What to work on :: All that should be output is the block of lines below from the line with "((s.classifier.outgoingFree = false" to the line with "refine .inr ⟨mirror, h, ?_⟩", both included, exactly as written.

----- Dataset entries -----

-- ==== Sys2Proof/Laws/Requests.lean ====
section
/-! SUPPORT. What the shared operations of the request path do: taking a request, answering it, the checks in their order,
and writing one record; and that the bytes of a number read back as the number. -/

namespace Sys2Proof.Machine

variable {row : Instr} {s : State} {r : Request} {rest : List Request}

/-! ## Numbers as bytes -/

@[simp] theorem beBytes_length (n w : Nat) : (beBytes n w).length = n := by
  induction n with
  | zero => rfl
  | succ n ih => simp [beBytes, ih]

theorem beNat_append (as bs : List Byte) : beNat (as ++ bs) = beNat as * 256 ^ bs.length + beNat bs := by
  unfold beNat
  rw [List.foldl_append]
  generalize List.foldl (fun (acc : Nat) (b : Byte) => acc * 256 + b.toNat) 0 as = x
  induction bs generalizing x with
  | nil => simp
  | cons b bs ih =>
    simp only [List.foldl_cons, List.length_cons, Nat.zero_mul, Nat.zero_add]
    rw [ih (x * 256 + b.toNat), ih b.toNat, Nat.pow_succ]
    ring

@[simp] theorem beNat_nil : beNat [] = 0 := rfl

@[simp] theorem beNat_cons (b : Byte) (bs : List Byte) : beNat (b :: bs) = b.toNat * 256 ^ bs.length + beNat bs := by
  have := beNat_append [b] bs
  simpa [beNat] using this

/-- The bytes of a number read back as the number. -/
@[simp] theorem beNat_beBytes (n w : Nat) (h : w < 256 ^ n) : beNat (beBytes n w) = w := by
  have key (n w : Nat) : beNat (beBytes n w) = w % 256 ^ n := by
    induction n with
    | zero => simp [beBytes, Nat.mod_one]
    | succ n ih =>
      rw [beBytes, beNat_cons, ih, beBytes_length, BitVec.toNat_ofNat, show (2 : Nat) ^ 8 = 256 from rfl, Nat.pow_succ,
        Nat.mod_mul]
      ring
  rw [key, Nat.mod_eq_of_lt h]

/-- A field, byte by byte, is its bytes. -/
theorem laid_field (n w : Nat) : ((List.range n).map fun j => BitVec.ofNat 8 (w / 256 ^ (n - 1 - j))) = beBytes n w := by
  induction n with
  | zero => rfl
  | succ n ih =>
    rw [List.range_succ_eq_map, beBytes, List.map_cons, List.map_map, ← ih]
    congr 1
    refine List.map_congr_left fun j hj => ?_
    have := List.mem_range.mp hj
    simp only [Function.comp, show n + 1 - 1 - (j + 1) = n - 1 - j by omega]

/-- Fields one after another are their bytes one after another. -/
@[simp] theorem laid_nil : laid [] = [] := rfl

@[simp] theorem laid_cons (f : Nat × Nat) (fs : List (Nat × Nat)) : laid (f :: fs) = beBytes f.1 f.2 ++ laid fs := by
  simp [laid, laid_field]

theorem laid_append (fs gs : List (Nat × Nat)) : laid (fs ++ gs) = laid fs ++ laid gs := by simp [laid]

/-- A field of one byte. -/
@[simp] theorem beBytes_one (w : Nat) : beBytes 1 w = [BitVec.ofNat 8 w] := by simp [beBytes]

/-- R4, R182: an injected frame is its fields, filled up. -/
theorem inject_sends (port : Port) (a : Addr) (body : List (Nat × Nat)) (s : State) :
    s.inject port a (laid body) = s.sends port a body := by
  simp [State.inject, State.sends, State.ownFrame, buildFrame, Config.minFrame, Config.checkBytes]

/-! ## The completion of a swap -/

/-- R27: a swap that completes. -/
theorem swapCompleted_answerSwap (mirror : Bool) (s : State) :
    SwapCompleted mirror s ((s.setClassifier (s.classifier.completeSwap mirror)).answerSwap mirror) := by
  refine ⟨{ s with classifier := s.classifier.completeSwap mirror, engine := { s.engine with activating := none } },
    rfl, ?_, ?_, ?_, fun h => ?_, fun r h => ?_⟩
  · cases mirror <;> cases h : s.classifier.selector <;> simp [Classifier.completeSwap, Classifier.setBank, h]
  · cases mirror <;> cases h : s.classifier.selector <;>
      simp [Classifier.completeSwap, Classifier.setBank, Classifier.bank, h]
  · cases mirror <;> cases h : s.classifier.selector <;>
      simp [Classifier.completeSwap, Classifier.setBank, Classifier.bank, h]
  · simp only [State.answerSwap, State.setClassifier, h]
    rw [← h]
  · have e : (s.classifier.completeSwap mirror).selector = s.classifier.selector := by
      cases mirror <;> cases k : s.classifier.selector <;> simp [Classifier.completeSwap, Classifier.setBank, k]
    simp [State.answerSwap, State.setClassifier, State.setEngine, h, e, markByte]

/-- R26, R27: all that `settleSwap` can do. -/
theorem settleSwap_cases (s : State) :
    (s.classifier.swap = none ∧ s.settleSwap = s) ∨
    ∃ mirror, s.classifier.swap = some mirror ∧
      ((s.classifier.outgoingFree = false ∧ s.settleSwap = s) ∨
        (s.classifier.outgoingFree = true ∧ SwapCompleted mirror s s.settleSwap)) := by
  unfold State.settleSwap
  split
  · exact .inl ⟨‹_›, rfl⟩
  · rename_i mirror h
    refine .inr ⟨mirror, h, ?_⟩
    split
    · exact .inr ⟨‹_›, swapCompleted_answerSwap ..⟩
    · rename_i k; exact .inl ⟨by simpa using k, rfl⟩

/-! ## Taking a request -/

theorem takeRequest_takes (h : Takes row s r rest) : s.takeRequest row = some (r, s.taken rest) := by
  obtain ⟨h1, h2, h3, h4⟩ := h
  simp [State.takeRequest, h1, h2, h3, h4, State.taken]

/-- A command whose request is at the head of the queue makes of it what its answer says. -/
theorem onRequest_takes (answer : Request → State → State) (h : Takes row s r rest) :
    onRequest row answer s = .next (answer r (s.taken rest)) := by
  simp [onRequest, takeRequest_takes h]

/-- A command whose request is not at the head of the queue, or that may not be taken, changes nothing. -/
theorem onRequest_idle (answer : Request → State → State)
    (h : s.phase ≠ .running ∨ s.engine.restarting = true ∨ s.engine.requests = [] ∨
      ∃ r rest, s.engine.requests = r :: rest ∧ r.command ≠ row) : onRequest row answer s = .next s := by
  have : s.takeRequest row = none := by
    unfold State.takeRequest
    obtain h | h | h | ⟨r, rest, h, k⟩ := h <;> split <;> simp_all
  simp [onRequest, this]

@[simp] theorem taken_engine (s : State) : (s.taken rest).engine = { s.engine with requests := rest } := rfl
@[simp] theorem taken_permissions (s : State) : (s.taken rest).permissions = s.permissions := rfl
@[simp] theorem taken_classifier (s : State) : (s.taken rest).classifier = s.classifier := rfl
@[simp] theorem taken_settings (s : State) : (s.taken rest).settings = s.settings := rfl
@[simp] theorem taken_calendar (s : State) : (s.taken rest).calendar = s.calendar := rfl
@[simp] theorem taken_lifeState (s : State) (c : CarrierIx) : (s.taken rest).lifeState c = s.lifeState c := rfl
@[simp] theorem taken_carrier (s : State) (c : CarrierIx) : (s.taken rest).carrier c = s.carrier c := rfl
@[simp] theorem taken_config (s : State) (c : CarrierIx) : (s.taken rest).config c = s.config c := rfl
@[simp] theorem taken_isManaged (s : State) (c : CarrierIx) : (s.taken rest).isManaged c = s.isManaged c := rfl
@[simp] theorem taken_unit (s : State) (u : UnitIx) : (s.taken rest).unit u = s.unit u := rfl
@[simp] theorem taken_flagRaised (s : State) (f : Flag) : (s.taken rest).flagRaised f = s.flagRaised f := rfl

/-! ## Answering -/

@[simp] theorem answer_some (status : Status) (k : State → State) (s : State) :
    s.answer r (some status) k = s.respond r status 0 [] := rfl
@[simp] theorem answer_none (k : State → State) (s : State) : s.answer r none k = k s := rfl
@[simp] theorem firstOf_some (status : Status) (b : Option Status) : firstOf (some status) b = some status := rfl
@[simp] theorem firstOf_none (b : Option Status) : firstOf none b = b := rfl
@[simp] theorem failIf_true (status : Status) : failIf true status = some status := rfl
@[simp] theorem failIf_false (status : Status) : failIf false status = none := rfl

theorem permission_ok (k : RequestKind) (h : r.cls ≤ s.permissions[k.code]) : s.permission r k = none := by
  simp only [State.permission, State.permits, State.ceiling, h, decide_true, Bool.not_true, failIf_false]

theorem permission_denied (k : RequestKind) (h : s.permissions[k.code] < r.cls) :
    s.permission r k = some .denied := by
  have : ¬r.cls ≤ s.permissions[k.code] := by omega
  simp only [State.permission, State.permits, State.ceiling, this, decide_false, Bool.not_false, failIf_true]

theorem holds_ok (n : Nat) (h : n ≤ r.values.length) : r.holds n = none := by
  have : ¬r.values.length < n := by omega
  simp [Request.holds, this]

theorem holds_short (n : Nat) (h : r.values.length < n) : r.holds n = some .badLength := by simp [Request.holds, h]

/-- The count and the direction are within their values (R171, R172). -/
theorem countOrDirectionBad_iff : r.countOrDirectionBad = false ↔
    1 ≤ r.count ∧ r.count ≤ 16 ∧ (byteAt r.body 7 = 0#8 ∨ byteAt r.body 7 = 1#8) := by
  unfold Request.countOrDirectionBad Request.direction readMark
  split
  · rename_i h; simp [h]; omega
  · split
    · rename_i h; simp [h]; omega
    · simp [*]

/-! ## Writing -/

/-- The checks of a whole write that passes them (R172). -/
theorem answerWrite_ok (t : Table) (owner : OwnerWrite) (after : Nat → State → State)
    (hp : r.cls ≤ s.permissions[2]) (hc : r.countOrDirectionBad = false)
    (hl : r.count * t.recordBytes ≤ r.values.length) :
    s.answerWrite r t owner after =
      (after (s.writeRecordsOf r t owner).count (s.writeRecordsOf r t owner).state).respond r
        (s.writeRecordsOf r t owner).status (s.writeRecordsOf r t owner).count [] := by
  have p : s.permission r .writeRecords = none := permission_ok _ hp
  simp [State.answerWrite, State.writeChecks, p, hc, holds_ok _ hl]

/-- A write of one record: the owner's answer decides (R172). -/
theorem writeRecordsOf_one (t : Table) (owner : OwnerWrite) (i : Nat) (record : List Byte)
    (h : OneRecord r i record) (hl : record.length = t.recordBytes) (hi : i < t.size) :
    s.writeRecordsOf r t owner = match owner i record s with
      | .error status => { state := s, count := 0, status := status }
      | .ok u => { state := u, count := 1, status := .done } := by
  obtain ⟨h1, h2, h3, h4⟩ := h
  rw [hl] at h4
  simp only [State.writeRecordsOf, h1, h3, chunks, h4]
  unfold writeEach
  simp only [hi, if_true]
  cases owner i record s with
  | error status => rfl
  | ok u => simp only [writeEach]

/-- A write of one record, whole: refused by its owner, or written and answered DONE (R172). -/
theorem answerWrite_one (t : Table) (owner : OwnerWrite) (after : Nat → State → State) (i : Nat) (record : List Byte)
    (hp : r.cls ≤ s.permissions[2]) (h : OneRecord r i record) (hl : record.length = t.recordBytes) (hi : i < t.size) :
    s.answerWrite r t owner after = match owner i record s with
      | .error status => (after 0 s).respond r status 0 []
      | .ok u => (after 1 u).respond r .done 1 [] := by
  have h' := h
  obtain ⟨h1, h2, h3, h4⟩ := h
  have hc : r.countOrDirectionBad = false := countOrDirectionBad_iff.mpr ⟨by omega, by omega, h2⟩
  have hv : r.count * t.recordBytes ≤ r.values.length := by
    have := congrArg List.length h4
    simp only [List.length_take] at this
    rw [h1]; omega
  rw [answerWrite_ok t owner after hp hc hv, writeRecordsOf_one t owner i record h' hl hi]
  cases owner i record s <;> rfl

end Sys2Proof.Machine
end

-----

Exercise answer ::
      ((s.classifier.outgoingFree = false ∧ s.settleSwap = s) ∨
        (s.classifier.outgoingFree = true ∧ SwapCompleted mirror s s.settleSwap)) := by
  unfold State.settleSwap
  split
  · exact .inl ⟨‹_›, rfl⟩
  · rename_i mirror h
    refine .inr ⟨mirror, h, ?_⟩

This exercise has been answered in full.